DATA FOR ANALYSIS |
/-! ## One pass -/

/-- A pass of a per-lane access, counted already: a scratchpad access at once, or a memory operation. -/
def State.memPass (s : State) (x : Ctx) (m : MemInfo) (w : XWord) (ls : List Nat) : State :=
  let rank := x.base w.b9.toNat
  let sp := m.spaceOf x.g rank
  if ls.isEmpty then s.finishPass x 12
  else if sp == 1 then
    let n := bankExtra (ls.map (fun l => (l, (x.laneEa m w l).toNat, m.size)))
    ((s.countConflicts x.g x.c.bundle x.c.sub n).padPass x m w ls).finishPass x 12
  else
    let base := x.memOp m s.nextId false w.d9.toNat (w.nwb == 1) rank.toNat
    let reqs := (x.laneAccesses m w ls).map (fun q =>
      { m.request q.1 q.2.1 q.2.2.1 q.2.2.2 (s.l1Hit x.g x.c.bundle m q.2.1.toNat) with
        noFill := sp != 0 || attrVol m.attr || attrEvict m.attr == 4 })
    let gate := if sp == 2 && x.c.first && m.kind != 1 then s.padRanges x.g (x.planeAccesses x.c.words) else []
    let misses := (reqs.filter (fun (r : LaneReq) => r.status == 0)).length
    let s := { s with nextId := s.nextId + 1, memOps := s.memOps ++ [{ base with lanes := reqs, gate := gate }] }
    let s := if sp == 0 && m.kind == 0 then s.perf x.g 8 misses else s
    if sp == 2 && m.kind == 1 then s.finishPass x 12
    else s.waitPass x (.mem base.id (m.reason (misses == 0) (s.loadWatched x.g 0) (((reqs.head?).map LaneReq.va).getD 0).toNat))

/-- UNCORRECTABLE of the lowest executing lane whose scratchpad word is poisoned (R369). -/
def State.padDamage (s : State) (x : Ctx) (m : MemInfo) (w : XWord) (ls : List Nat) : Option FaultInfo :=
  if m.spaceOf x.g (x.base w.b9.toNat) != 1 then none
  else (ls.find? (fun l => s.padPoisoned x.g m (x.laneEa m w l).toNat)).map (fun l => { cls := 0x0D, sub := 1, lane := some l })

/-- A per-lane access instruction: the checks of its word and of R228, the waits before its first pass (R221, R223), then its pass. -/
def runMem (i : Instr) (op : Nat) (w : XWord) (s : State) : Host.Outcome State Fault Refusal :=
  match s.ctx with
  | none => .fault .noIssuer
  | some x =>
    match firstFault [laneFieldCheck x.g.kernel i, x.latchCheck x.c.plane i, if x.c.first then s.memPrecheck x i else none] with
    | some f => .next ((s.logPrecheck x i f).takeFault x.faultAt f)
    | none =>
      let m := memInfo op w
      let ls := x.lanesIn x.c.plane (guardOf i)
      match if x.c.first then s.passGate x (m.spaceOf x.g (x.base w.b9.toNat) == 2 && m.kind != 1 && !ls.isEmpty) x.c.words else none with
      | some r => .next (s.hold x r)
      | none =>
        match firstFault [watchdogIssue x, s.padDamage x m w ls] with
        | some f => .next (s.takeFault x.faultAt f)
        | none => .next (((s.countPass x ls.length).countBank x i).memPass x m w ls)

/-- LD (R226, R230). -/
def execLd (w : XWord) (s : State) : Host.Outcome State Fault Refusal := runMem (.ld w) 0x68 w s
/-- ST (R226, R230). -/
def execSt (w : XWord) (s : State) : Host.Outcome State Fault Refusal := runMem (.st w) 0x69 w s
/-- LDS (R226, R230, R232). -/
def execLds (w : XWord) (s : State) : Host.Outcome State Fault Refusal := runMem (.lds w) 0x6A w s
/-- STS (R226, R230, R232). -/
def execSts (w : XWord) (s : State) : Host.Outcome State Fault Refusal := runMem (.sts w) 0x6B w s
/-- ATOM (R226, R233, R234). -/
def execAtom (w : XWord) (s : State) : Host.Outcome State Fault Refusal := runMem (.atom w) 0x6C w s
==
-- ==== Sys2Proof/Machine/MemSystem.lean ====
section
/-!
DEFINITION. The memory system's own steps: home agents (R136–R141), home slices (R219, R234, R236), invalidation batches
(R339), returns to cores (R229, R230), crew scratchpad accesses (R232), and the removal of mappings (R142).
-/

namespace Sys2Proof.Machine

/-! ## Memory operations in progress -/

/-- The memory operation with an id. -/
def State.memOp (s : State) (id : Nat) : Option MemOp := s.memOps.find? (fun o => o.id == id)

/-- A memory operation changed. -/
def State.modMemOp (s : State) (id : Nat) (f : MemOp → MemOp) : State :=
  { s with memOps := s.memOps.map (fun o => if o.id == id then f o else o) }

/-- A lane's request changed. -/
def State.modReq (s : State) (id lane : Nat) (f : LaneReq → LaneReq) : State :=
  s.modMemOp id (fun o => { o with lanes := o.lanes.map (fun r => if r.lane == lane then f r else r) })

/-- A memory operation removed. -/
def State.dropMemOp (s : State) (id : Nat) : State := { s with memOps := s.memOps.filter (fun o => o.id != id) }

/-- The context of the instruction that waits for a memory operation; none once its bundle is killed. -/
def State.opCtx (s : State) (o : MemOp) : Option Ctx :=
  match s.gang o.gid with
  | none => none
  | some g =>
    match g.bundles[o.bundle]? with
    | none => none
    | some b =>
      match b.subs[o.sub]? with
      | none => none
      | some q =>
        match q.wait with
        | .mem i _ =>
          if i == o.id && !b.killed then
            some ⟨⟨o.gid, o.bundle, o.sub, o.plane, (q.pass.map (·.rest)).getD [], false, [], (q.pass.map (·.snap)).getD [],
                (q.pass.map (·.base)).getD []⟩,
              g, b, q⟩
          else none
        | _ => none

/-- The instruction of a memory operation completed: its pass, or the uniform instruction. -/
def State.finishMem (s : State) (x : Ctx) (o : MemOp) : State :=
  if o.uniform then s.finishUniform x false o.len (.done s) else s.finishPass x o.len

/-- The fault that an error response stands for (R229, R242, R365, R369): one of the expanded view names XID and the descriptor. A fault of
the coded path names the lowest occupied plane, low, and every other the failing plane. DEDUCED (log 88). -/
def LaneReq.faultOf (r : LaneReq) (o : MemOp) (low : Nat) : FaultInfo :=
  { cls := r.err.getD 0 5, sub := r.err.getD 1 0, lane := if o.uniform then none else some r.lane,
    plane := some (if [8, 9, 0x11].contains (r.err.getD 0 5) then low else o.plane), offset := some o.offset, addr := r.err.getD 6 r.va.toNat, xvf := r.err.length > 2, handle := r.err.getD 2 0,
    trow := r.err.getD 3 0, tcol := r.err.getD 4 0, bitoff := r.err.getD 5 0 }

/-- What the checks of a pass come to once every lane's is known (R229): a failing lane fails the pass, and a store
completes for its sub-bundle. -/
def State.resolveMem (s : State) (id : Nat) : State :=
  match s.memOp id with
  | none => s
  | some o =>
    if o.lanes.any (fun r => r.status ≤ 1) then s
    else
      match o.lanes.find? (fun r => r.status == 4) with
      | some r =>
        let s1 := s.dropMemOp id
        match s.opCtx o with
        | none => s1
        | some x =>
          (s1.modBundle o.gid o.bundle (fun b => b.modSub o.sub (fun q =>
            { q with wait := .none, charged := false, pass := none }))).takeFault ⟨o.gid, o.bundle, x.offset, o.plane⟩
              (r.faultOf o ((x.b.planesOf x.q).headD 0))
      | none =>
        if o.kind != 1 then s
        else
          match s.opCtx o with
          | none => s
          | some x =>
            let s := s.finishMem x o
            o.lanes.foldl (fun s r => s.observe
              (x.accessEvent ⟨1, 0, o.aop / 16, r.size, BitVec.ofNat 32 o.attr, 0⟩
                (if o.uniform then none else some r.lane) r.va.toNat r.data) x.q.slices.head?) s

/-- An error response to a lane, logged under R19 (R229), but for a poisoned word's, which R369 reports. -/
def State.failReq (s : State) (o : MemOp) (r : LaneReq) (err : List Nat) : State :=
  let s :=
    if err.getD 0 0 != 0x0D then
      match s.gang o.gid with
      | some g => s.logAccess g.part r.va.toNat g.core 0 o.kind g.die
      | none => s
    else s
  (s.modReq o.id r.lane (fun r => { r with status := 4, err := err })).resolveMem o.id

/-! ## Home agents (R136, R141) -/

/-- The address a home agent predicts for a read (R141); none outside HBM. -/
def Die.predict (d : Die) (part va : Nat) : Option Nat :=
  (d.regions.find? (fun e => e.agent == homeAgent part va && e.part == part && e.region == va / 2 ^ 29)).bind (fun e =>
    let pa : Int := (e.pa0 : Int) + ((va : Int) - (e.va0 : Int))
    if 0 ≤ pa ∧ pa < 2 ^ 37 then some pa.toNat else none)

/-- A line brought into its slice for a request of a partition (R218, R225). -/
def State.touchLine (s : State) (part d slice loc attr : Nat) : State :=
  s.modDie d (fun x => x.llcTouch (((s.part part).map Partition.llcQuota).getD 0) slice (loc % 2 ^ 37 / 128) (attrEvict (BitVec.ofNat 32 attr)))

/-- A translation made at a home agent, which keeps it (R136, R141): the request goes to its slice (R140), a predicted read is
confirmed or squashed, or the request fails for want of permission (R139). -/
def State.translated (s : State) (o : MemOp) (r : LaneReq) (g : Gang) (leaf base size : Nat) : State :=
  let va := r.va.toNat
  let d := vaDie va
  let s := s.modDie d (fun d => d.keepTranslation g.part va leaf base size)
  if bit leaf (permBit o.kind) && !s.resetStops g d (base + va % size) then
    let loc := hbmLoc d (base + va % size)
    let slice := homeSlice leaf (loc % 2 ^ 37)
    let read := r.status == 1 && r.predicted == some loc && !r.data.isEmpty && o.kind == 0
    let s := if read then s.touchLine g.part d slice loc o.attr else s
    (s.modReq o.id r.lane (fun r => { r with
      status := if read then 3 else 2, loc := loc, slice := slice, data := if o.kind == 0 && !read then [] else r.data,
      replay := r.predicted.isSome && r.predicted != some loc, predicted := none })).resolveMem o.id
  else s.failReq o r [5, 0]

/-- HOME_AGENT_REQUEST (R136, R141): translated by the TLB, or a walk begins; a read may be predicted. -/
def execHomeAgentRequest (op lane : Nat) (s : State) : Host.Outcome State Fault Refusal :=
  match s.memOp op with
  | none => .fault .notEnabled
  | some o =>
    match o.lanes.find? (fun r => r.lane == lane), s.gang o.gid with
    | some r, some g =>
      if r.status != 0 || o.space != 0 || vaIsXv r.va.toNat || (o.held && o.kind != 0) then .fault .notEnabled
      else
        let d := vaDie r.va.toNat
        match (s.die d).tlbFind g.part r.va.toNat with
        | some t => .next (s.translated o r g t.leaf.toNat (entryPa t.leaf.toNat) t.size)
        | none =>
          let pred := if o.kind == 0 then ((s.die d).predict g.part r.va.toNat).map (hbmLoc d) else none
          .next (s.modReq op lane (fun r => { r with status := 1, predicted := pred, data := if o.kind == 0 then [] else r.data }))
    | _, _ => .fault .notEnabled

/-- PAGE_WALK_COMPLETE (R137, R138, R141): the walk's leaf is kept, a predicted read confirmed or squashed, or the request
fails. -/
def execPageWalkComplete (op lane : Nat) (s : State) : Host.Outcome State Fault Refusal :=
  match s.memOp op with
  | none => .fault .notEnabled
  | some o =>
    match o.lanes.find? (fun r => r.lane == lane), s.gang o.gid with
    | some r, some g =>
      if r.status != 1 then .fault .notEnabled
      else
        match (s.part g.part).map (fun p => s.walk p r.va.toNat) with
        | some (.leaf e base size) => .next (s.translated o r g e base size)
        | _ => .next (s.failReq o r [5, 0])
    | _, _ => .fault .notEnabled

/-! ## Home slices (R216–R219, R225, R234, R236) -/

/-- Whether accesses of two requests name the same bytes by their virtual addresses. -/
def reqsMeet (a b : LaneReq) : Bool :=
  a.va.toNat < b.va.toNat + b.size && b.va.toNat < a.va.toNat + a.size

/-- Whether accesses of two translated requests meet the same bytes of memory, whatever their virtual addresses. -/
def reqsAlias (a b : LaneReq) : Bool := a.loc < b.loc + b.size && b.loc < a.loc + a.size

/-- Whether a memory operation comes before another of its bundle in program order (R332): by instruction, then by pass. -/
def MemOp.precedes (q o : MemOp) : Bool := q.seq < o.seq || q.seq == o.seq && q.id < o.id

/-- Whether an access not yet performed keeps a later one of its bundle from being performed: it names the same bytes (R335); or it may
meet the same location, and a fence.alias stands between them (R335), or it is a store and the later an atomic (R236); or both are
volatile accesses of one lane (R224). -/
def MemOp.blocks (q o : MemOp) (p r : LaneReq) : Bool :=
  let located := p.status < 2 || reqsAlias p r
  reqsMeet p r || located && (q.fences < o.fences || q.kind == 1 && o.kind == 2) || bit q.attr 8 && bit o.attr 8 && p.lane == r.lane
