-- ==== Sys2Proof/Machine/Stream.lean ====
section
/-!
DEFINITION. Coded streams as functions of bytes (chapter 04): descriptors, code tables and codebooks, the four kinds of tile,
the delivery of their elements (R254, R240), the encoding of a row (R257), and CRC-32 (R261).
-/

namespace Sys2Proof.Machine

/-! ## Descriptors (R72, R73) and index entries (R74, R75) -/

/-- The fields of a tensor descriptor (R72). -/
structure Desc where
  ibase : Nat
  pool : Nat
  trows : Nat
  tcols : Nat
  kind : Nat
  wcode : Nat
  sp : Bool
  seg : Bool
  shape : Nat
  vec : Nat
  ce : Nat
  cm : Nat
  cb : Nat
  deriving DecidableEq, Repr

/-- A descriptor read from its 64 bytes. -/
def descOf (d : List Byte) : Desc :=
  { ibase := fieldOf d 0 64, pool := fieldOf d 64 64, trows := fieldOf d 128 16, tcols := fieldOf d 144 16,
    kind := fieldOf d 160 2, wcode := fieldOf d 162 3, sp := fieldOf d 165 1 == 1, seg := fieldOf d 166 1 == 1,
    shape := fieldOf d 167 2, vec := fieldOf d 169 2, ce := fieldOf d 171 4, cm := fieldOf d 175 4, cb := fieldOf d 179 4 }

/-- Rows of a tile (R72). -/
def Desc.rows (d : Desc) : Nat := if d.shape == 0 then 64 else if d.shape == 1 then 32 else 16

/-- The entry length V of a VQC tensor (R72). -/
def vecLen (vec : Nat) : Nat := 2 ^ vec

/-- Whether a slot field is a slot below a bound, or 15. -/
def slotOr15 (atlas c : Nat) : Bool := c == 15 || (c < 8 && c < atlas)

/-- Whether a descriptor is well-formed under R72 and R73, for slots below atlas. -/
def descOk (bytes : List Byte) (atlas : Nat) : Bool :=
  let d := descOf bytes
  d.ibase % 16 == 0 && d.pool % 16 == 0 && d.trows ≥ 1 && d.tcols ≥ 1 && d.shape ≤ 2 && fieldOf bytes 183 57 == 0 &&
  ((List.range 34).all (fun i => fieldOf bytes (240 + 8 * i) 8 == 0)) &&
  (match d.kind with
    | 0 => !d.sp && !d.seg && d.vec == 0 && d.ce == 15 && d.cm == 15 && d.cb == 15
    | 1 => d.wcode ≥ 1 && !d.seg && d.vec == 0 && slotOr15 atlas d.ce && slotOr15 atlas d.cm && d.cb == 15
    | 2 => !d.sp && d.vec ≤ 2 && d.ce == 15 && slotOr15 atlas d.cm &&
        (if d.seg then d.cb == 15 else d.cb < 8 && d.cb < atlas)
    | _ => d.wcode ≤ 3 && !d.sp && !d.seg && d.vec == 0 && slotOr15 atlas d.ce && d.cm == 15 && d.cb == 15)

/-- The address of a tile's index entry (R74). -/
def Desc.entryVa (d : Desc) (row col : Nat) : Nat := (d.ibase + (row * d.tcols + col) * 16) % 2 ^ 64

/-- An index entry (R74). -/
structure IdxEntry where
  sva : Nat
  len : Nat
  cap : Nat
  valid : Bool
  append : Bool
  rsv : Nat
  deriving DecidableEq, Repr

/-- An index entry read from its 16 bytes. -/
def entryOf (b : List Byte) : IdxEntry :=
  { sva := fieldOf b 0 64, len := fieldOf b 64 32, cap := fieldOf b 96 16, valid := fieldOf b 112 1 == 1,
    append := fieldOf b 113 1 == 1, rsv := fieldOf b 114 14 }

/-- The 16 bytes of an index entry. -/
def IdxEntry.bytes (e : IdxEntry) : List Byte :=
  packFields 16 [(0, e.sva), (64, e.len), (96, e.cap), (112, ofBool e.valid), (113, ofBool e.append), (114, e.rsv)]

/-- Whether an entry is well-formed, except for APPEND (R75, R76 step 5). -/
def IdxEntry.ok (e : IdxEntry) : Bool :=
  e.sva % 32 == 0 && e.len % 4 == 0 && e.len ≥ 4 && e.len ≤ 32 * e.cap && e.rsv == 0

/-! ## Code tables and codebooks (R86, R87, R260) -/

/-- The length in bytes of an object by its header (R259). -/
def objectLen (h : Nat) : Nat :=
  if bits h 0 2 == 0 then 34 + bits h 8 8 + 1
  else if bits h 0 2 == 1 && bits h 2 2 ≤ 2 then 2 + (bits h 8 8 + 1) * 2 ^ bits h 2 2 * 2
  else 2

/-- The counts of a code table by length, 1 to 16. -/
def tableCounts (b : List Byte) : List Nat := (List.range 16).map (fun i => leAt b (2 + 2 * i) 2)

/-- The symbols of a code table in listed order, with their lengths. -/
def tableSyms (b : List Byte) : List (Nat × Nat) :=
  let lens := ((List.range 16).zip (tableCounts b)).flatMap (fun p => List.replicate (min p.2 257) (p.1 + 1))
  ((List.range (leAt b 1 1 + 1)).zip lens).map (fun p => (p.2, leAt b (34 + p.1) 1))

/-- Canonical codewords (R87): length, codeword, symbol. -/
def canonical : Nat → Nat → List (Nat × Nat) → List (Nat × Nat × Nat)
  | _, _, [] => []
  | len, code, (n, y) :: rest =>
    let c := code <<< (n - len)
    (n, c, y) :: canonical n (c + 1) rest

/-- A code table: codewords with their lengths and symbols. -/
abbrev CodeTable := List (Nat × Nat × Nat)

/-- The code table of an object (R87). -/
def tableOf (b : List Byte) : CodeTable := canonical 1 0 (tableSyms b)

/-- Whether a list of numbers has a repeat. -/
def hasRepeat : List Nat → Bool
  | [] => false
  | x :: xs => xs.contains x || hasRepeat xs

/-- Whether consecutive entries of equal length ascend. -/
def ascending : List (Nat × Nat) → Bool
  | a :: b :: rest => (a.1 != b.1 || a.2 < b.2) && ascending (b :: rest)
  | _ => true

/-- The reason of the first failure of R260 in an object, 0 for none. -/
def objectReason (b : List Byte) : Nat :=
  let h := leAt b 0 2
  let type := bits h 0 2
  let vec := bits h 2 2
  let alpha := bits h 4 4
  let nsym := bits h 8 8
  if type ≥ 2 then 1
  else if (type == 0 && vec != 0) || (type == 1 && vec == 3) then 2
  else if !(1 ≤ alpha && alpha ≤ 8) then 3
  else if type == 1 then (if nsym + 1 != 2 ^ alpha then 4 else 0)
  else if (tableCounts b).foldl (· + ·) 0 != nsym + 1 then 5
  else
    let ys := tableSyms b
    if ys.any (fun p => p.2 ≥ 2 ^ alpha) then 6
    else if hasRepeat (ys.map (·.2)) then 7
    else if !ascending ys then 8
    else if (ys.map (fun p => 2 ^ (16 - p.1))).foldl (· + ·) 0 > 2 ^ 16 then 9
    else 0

THE PROBLEM | Go back to the listing above. Copy word for word the lines from the one with "One pass -/" through the one with "if ls.isEmpty then s.finishPass x 12", and nothing more.

SOLUTION TO THIS EXERCISE |
/-! ## One pass -/

/-- A pass of a per-lane access, counted already: a scratchpad access at once, or a memory operation. -/
def State.memPass (s : State) (x : Ctx) (m : MemInfo) (w : XWord) (ls : List Nat) : State :=
  let rank := x.base w.b9.toNat
  let sp := m.spaceOf x.g rank
  if ls.isEmpty then s.finishPass x 12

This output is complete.